I'm playing around with some hardware entropy creation. I'm using electronic sensors to sample the environment, using A2D with between 12-16 bits of resolution. I'm hypothesizing that the lower-order bits from these readings contain enough noise and real-world entropy to be effectively "random" - at least enough to seed a PRNG.
My approach is to take the samples and progressively truncate them, chopping off the most significant bits, until the results start looking uniformly distributed. And then over time I can pack these lower-order "random" bits together to make larger "random" integer values.
Setting aside the validity of this approach (please), my real problem is evaluating the "randomness" of the data. More precisely, measuring the uniformity of the distribution of the truncated samples. Again, I'm shaving off higher-order bits progressively till the resulting values look more-or-less uniformly distributed... but having trouble coming up with a way to statistically measure the uniformity, even roughly.
I first tried the Chi-Square approach, but apparently this doesn't handle large data sets well? (I've got 10k samples per sensor.)
Then I moved on to the Kolmogorov-Smirnov Test, trying to compare my data set to the uniform distribution. The kstest() method expects floating point values between 0 and 1. I can normalize my integer samples by dividing each value by the max value (2^bits) to fit this requirement, but when the bit-width gets low, the values are still going to be very discrete (for example, with truncated width of 2 bits, there will only be values 0.0, 0.25, 0.5 and 0.75).
I decided to test this with the following code:
import random
import math
from scipy.stats import kstest
if __name__ == '__main__':
samples = 1000
random.seed(0)
print('samples: {}'.format(samples))
for bits in range(1, 16):
max_val = (2 ** bits) - 1
obs = []
for i in range(samples):
int_val = random.randint(0, max_val)
obs.append(float(int_val) / max_val)
stat, p = kstest(obs, 'uniform')
print('{:3} bits : p={}'.format(bits, p))
I'm not sure how to interpret the results. It seems to show that the algorithm doesn't work well for low bit counts, but the results still vary a lot as you add bits. If you comment out the seed(0) line, you'll see p values vary wildly.

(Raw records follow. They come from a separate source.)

/-- A domain powers down without an ask. -/
def State.dropDomain (s : State) (d : Nat) : State :=
  let enter := fun (t : State) (b : Nat) =>
    if t.blk b == .gated then t else t.fenceEnter b (if t.blk b == .offline then .offline else .fenced)
  (((domBlocks d).foldl enter s).setDom d dStopped).gateOrWait d

/-- CLK stops: the dividers stop, PTIME runs on the crystal counter, the tracker coasts (R39, R517). -/
def State.stopClk (s : State) : State :=
  let s1 := s.setLocked false
  let s2 : State := { s1 with clk := { s1.clk with released := false, releaseDue := false, relock := .idle } }
  s2.enterCoast.dropDomain 2

/-- LINKP gates: its coaches end and the link goes down. -/
def State.gateLinkp (s : State) : State :=
  (((List.range 64).foldl State.cePcieReset s).setWord R.HI_LINK.off 0).dropDomain 14

/-- The stores of every forge, lost in P3 (R506). -/
def State.loseStores (s : State) : State := { s with fab := { s.fab with ks := [], cs := [], dt := [] } }

/-- An AVSBus write of VDD_CORE (R521). -/
def State.avsSet (s : State) (mv : Nat) : State :=
  ({ s with pwr := { s.pwr with avs := some (mv, s.pwr.vcore), vcore := mv } } : State).emit (.avsWrite mv)

/-- The rails with OFF set are switched off in ascending order (R517). -/
def State.railsOff (s : State) : State :=
  ((List.range 8).filter (fun r => s.flag (R.PWR_RAIL_CFG_OFF r))).foldl (fun (t : State) r =>
    t.emit (.pmbusOff r (t.f (R.PWR_RAIL_CFG_ADDR r)) (t.f (R.PWR_RAIL_CFG_PAGE r)))) s

/-- P2 has been reached on the way to P3 or P4 (R517): CLK stops, the request completes, LINKP gates, CTRL is retained and
VDD_CORE falls; capture memory and the forge stores are lost. P4 switches rails off. -/
def State.pwrOff (s : State) : State :=
  let target := s.f R.PWR_STATUS_TARGET
  let s1 := (s.stopClk.setF R.PWR_STATUS_STATE target).pwrDone stOk 0
  let s2 := s1.gateLinkp.dropDomain 1
  let s3 := (s2.clearCapture.loseStores).setB R.MC_STATUS_INIT true
  let s4 := s3.avsSet (s3.f R.PWR_VCORE_RET_MV)
  if target == 4 then
    let s5 := s4.railsOff
    { s5 with pwr := { s5.pwr with dark := true } }
  else s4

/-- One step of the request in progress (R514 to R518). -/
def pwrStep (c : LongCmd) (s0 : State) : State :=
  if c.phase != 1 then s0
  else
    let c1 := { c with steps := c.steps + 1 }
    let s := (s0.putLong c1).partialEntry c1
    match s.pwr.phase, s.pwr.todo with
    | .ask, [] => { s with pwr := { s.pwr with phase := .gate } }
    | .ask, d :: _ => s.pwrAsk d
    | .undo, [] => (({ s with pwr := { s.pwr with toP1 := none } } : State).pwrDone stRefusedPower (s.f R.PWR_REFUSAL)).pwrNext
    | .undo, d :: rest =>
      let s1 := if d == 14 then { s with pwr := { s.pwr with hold := false } } else s.restartDomain d
      { s1 with pwr := { s1.pwr with todo := rest } }
    | .gate, _ => if s.allSettled then s.pwrGate.pwrNext else s
    | .off, _ => s.pwrOff
    | .raise, d :: rest =>
      let s1 := s.startDomain d
      { s1 with pwr := { s1.pwr with todo := rest } }
    | .raise, [] =>
      let target := s.f R.PWR_STATUS_TARGET
      if target == 0 && domOrder.any (fun d => s.domState d != dOn) then s
      else ((s.setF R.PWR_STATUS_STATE target).pwrDone stOk 0).pwrNext
    | _, _ => s

/-! ## Single domains (R509, R519) -/

/-- An ask outside a sequence ends with a refusal, or the domain stops and gates. -/
def State.domGate (s : State) (d : Nat) : State := (s.stopDomain d).gateOrWait d

/-- The refusal of a PWR_DOMCTRL. -/
def State.domRefused (s : State) (d reason detail : Nat) : State :=
  (s.setF R.PWR_REFUSAL (refusalWord d reason detail)).setF R.PWR_STATUS_DRESULT stRefusedPower

/-- A write of PWR_DOMCTRL (R519): gates or wakes one domain in P0. -/
def domCtrlWritten (v : Nat) (s : State) : State :=
  let d := bitsOf v 0 7
  if s.f R.PWR_STATUS_STATE != 0 || s.flag R.PWR_STATUS_BUSY || s.pwr.domAsk.isSome then s.setF R.PWR_STATUS_DRESULT stRefusedBusy
  else if !domOrder.contains d then s.setF R.PWR_STATUS_DRESULT stBadParam
  else if !bitOf v 8 then (s.startDomain d).setF R.PWR_STATUS_DRESULT stOk
  else if s.domState d != dOn then s.setF R.PWR_STATUS_DRESULT stOk
  else
    match s.domRefuses d with
    | none => (s.domGate d).setF R.PWR_STATUS_DRESULT stOk
    | some (reason, detail) =>
      if reason == whyWrites then { s with pwr := { s.pwr with domAsk := some (d, s.clk.elapsed) } }
      else s.domRefused d reason detail

/-- A memory domain that PWR_DOMCTRL asked answers, at most 4 µs after the ask. -/
def State.domAskTick (s : State) : State :=
  match s.pwr.domAsk with
  | none => s
  | some (d, t) =>
    let s1 : State := { s with pwr := { s.pwr with domAsk := none } }
    match s.domRefuses d with
    | none => (s1.domGate d).setF R.PWR_STATUS_DRESULT stOk
    | some (reason, detail) => if t + 4000 * nsUnit ≤ s.clk.elapsed then s1.domRefused d reason detail else s

/-- Bit of PWR_P1_MASKn for a domain. -/
def p1Fld (d : Nat) : Fld := { off := 0x780064 + 4 * (d / 32), lo := d % 32, wd := 1 }

/-- The idle time of a domain has run in P1 (R509). -/
def p1IdleGate (d : Nat) (s : State) : State :=
  let idle := tget (fun _ => 0) s.pwr.lastUse d + s.f R.PWR_IDLE_US * 1000 * nsUnit
  if s.f R.PWR_STATUS_STATE == 1 && s.pwr.phase == .idle && domOrder.contains d && s.flag (p1Fld d) && s.domState d == dOn
    && !s.domInUse d && decide (idle ≤ s.clk.elapsed)
  then s.domGate d else s

def execP1IdleGate (d : Fin 96) (s : State) : Out := .next (p1IdleGate d s)

/-- The control cycle of the power controller: pad releases, pending asks; in P0 and P1 a domain in use wakes, and does not
idle. -/
def State.pwrTick (s : State) : State :=
  let s0 := if s.atTick then s.padTick else s
  let s1 := s0.domAskTick.gateTick
  domOrder.foldl (fun (t : State) d =>
    if t.f R.PWR_STATUS_STATE ≤ 1 && t.domInUse d then t.wakeDomain d else t) s1

/-! ## P3 wake sources (R520) -/

/-- A wake source acts in P3: VDD_CORE rises to RUN_MV; CTRL and CLK follow with DOMAIN_READY. -/
def State.p3Wake (s : State) (code detail : Nat) : State :=
  if s.f R.PWR_STATUS_STATE != 3 || s.pwr.waking || s.pwr.dark || !bitOf (s.f R.PWR_WAKE_EN_SRC) code then s
  else
    let s1 := (s.lastWake code detail).avsSet (s.f R.PWR_VCORE_RUN_MV)
    { s1 with pwr := { s1.pwr with waking := true } }

/-- PTIME reaches PWR_WAKE_AT. -/
def wakeAt (s : State) : State := if s.ptimeAt (R.PWR_WAKE_AT 0).off ≤ s.now then s.p3Wake 6 0 else s

def execWakeAt (s : State) : Out := .next (wakeAt s)

/-- PERST_N takes a level (R417): low fences the endpoint; de-asserted it is a wake source in P3. -/
def perstN (low : Bool) (s : State) : State :=
  if low then (if s.isRunning 0x66 then s.pcieFence else s) else s.p3Wake 4 0

def execPerstN (low : Bool) (s : State) : Out := .next (perstN low s)

/-! ## Regulators (R521 to R523) -/

/-- Three repeats of an AVSBus write have brought no good response: VDD_CORE keeps its voltage; a raise is repeated. -/
def avsTimeout (s : State) : State :=
  match s.pwr.avs with
  | none => s
  | some (mv, before) =>
    let s1 := ((s.setB R.PWR_STATUS_AVS_FAULT true).incSat R.PWR_AVS_STAT_FAULTS).addSat R.PWR_AVS_STAT_RETRIES 3
    let s2 := s1.errLog 0x06 3 0x00 0 [mv]
    if mv < before then { s2 with pwr := { s2.pwr with avs := none, vcore := before } }
    else (({ s2 with pwr := { s2.pwr with vcore := before } } : State).emit (.avsWrite mv))

def execAvsTimeout (s : State) : Out := .next (avsTimeout s)

/-- A rail reports a fault, or fails to acknowledge. -/
def State.pmFault (s : State) (r status : Nat) : State :=
  ((s.setB R.PWR_STATUS_PM_FAULT true).errLog 0x07 2 0x00 0 [r, status]).raiseBlk 0x00 (s.f R.PWR_CTRL_VEC)

/-- One rail of a poll. -/
def State.pollRail (s : State) (r : Nat) (x : Option (BitVec 16 × BitVec 16 × BitVec 16)) : State :=
  if !s.flag (R.PWR_RAIL_CFG_EN r) then s
  else
    match x with
    | none => s.pmFault r (s.f (R.PWR_RAIL_STAT_STATUS_WORD r))
    | some (vout, iout, status) =>
      let s1 := (s.setF (R.PWR_RAIL_VAL_VOUT r) vout.toNat).setF (R.PWR_RAIL_VAL_IOUT r) iout.toNat
      let s2 := s1.setF (R.PWR_RAIL_STAT_STATUS_WORD r) status.toNat
      if status == 0 then s2 else s2.pmFault r status.toNat

/-- A PMBus poll (R523). -/
def pmbusPoll (rails : List (Option (BitVec 16 × BitVec 16 × BitVec 16))) (s : State) : State :=
  if s.f R.PWR_POLL_MS == 0 || s.pwr.dark then s
  else (rails.take 8).zipIdx.foldl (fun (t : State) p => t.pollRail p.2 p.1) s

def execPmbusPoll (rails : List (Option (BitVec 16 × BitVec 16 × BitVec 16))) (s : State) : Out := .next (pmbusPoll rails s)

/-- PM_ALERT_N is low: the status of the rail that answers the alert response address (R523). -/
def pmAlert (rail : Option (Fin 8 × BitVec 16)) (s : State) : State :=
  match rail with
  | none => s
  | some (r, status) =>
    let s1 := s.setF (R.PWR_RAIL_STAT_STATUS_WORD r) status.toNat
    if status == 0 then s1 else s1.pmFault r status.toNat

def execPmAlert (rail : Option (Fin 8 × BitVec 16)) (s : State) : Out := .next (pmAlert rail s)

/-! ## Loss of power (R533, R583) -/

/-- A domain loses its supply: the answers of its blocks are lost with it. -/
def State.lostDomain (s : State) (d : Nat) : State :=
  let enter := fun (t : State) (b : Nat) =>
    if t.blk b == .gated then t else t.fenceEnter b (if t.blk b == .offline then .offline else .fenced)
  let s1 := (domBlocks d).foldl enter s
  (({ s1 with fence := { s1.fence with replies := [] } } : State).gateDomain d).setDom d dGated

Here's the values for seed zero:
samples: 1000
1 bits : p=1.1061100101127136e-234
2 bits : p=5.3150572686544944e-62
3 bits : p=4.4512615958880796e-14
4 bits : p=0.0006808631612435064
5 bits : p=0.14140010855519292
6 bits : p=0.20814194572050182
7 bits : p=0.49167945198677787
8 bits : p=0.496368700963041
9 bits : p=0.8532040305202887
10 bits : p=0.6961716307178489
11 bits : p=0.41693384153785173
12 bits : p=0.8484539510181118
13 bits : p=0.16853102951415444
14 bits : p=0.8175442993699236
15 bits : p=0.30957048529568965
My questions:
- Is there a better way to evaluate the uniform-distribution-ness of a range of integer values (that is, a range from zero to some power of 2), particularly in the case of fewer bits per sample (1-4)? I'm looking for some python code that will digest a bunch of samples and give me some quantitative and meaningful evaluation of how uniform the distribution appears to be.
- Am I applying the K-S test properly here? I would think that as the numbers of bits-per-sample goes up, the resulting normalized values would appear more continuous (less discrete), which I further assume would make the p-value "get better". But after 5-6 bits, it doesn't seem to matter - it seems to wander all over the place. So I'm wondering if I'm doing it right or maybe misunderstanding what I'm measuring.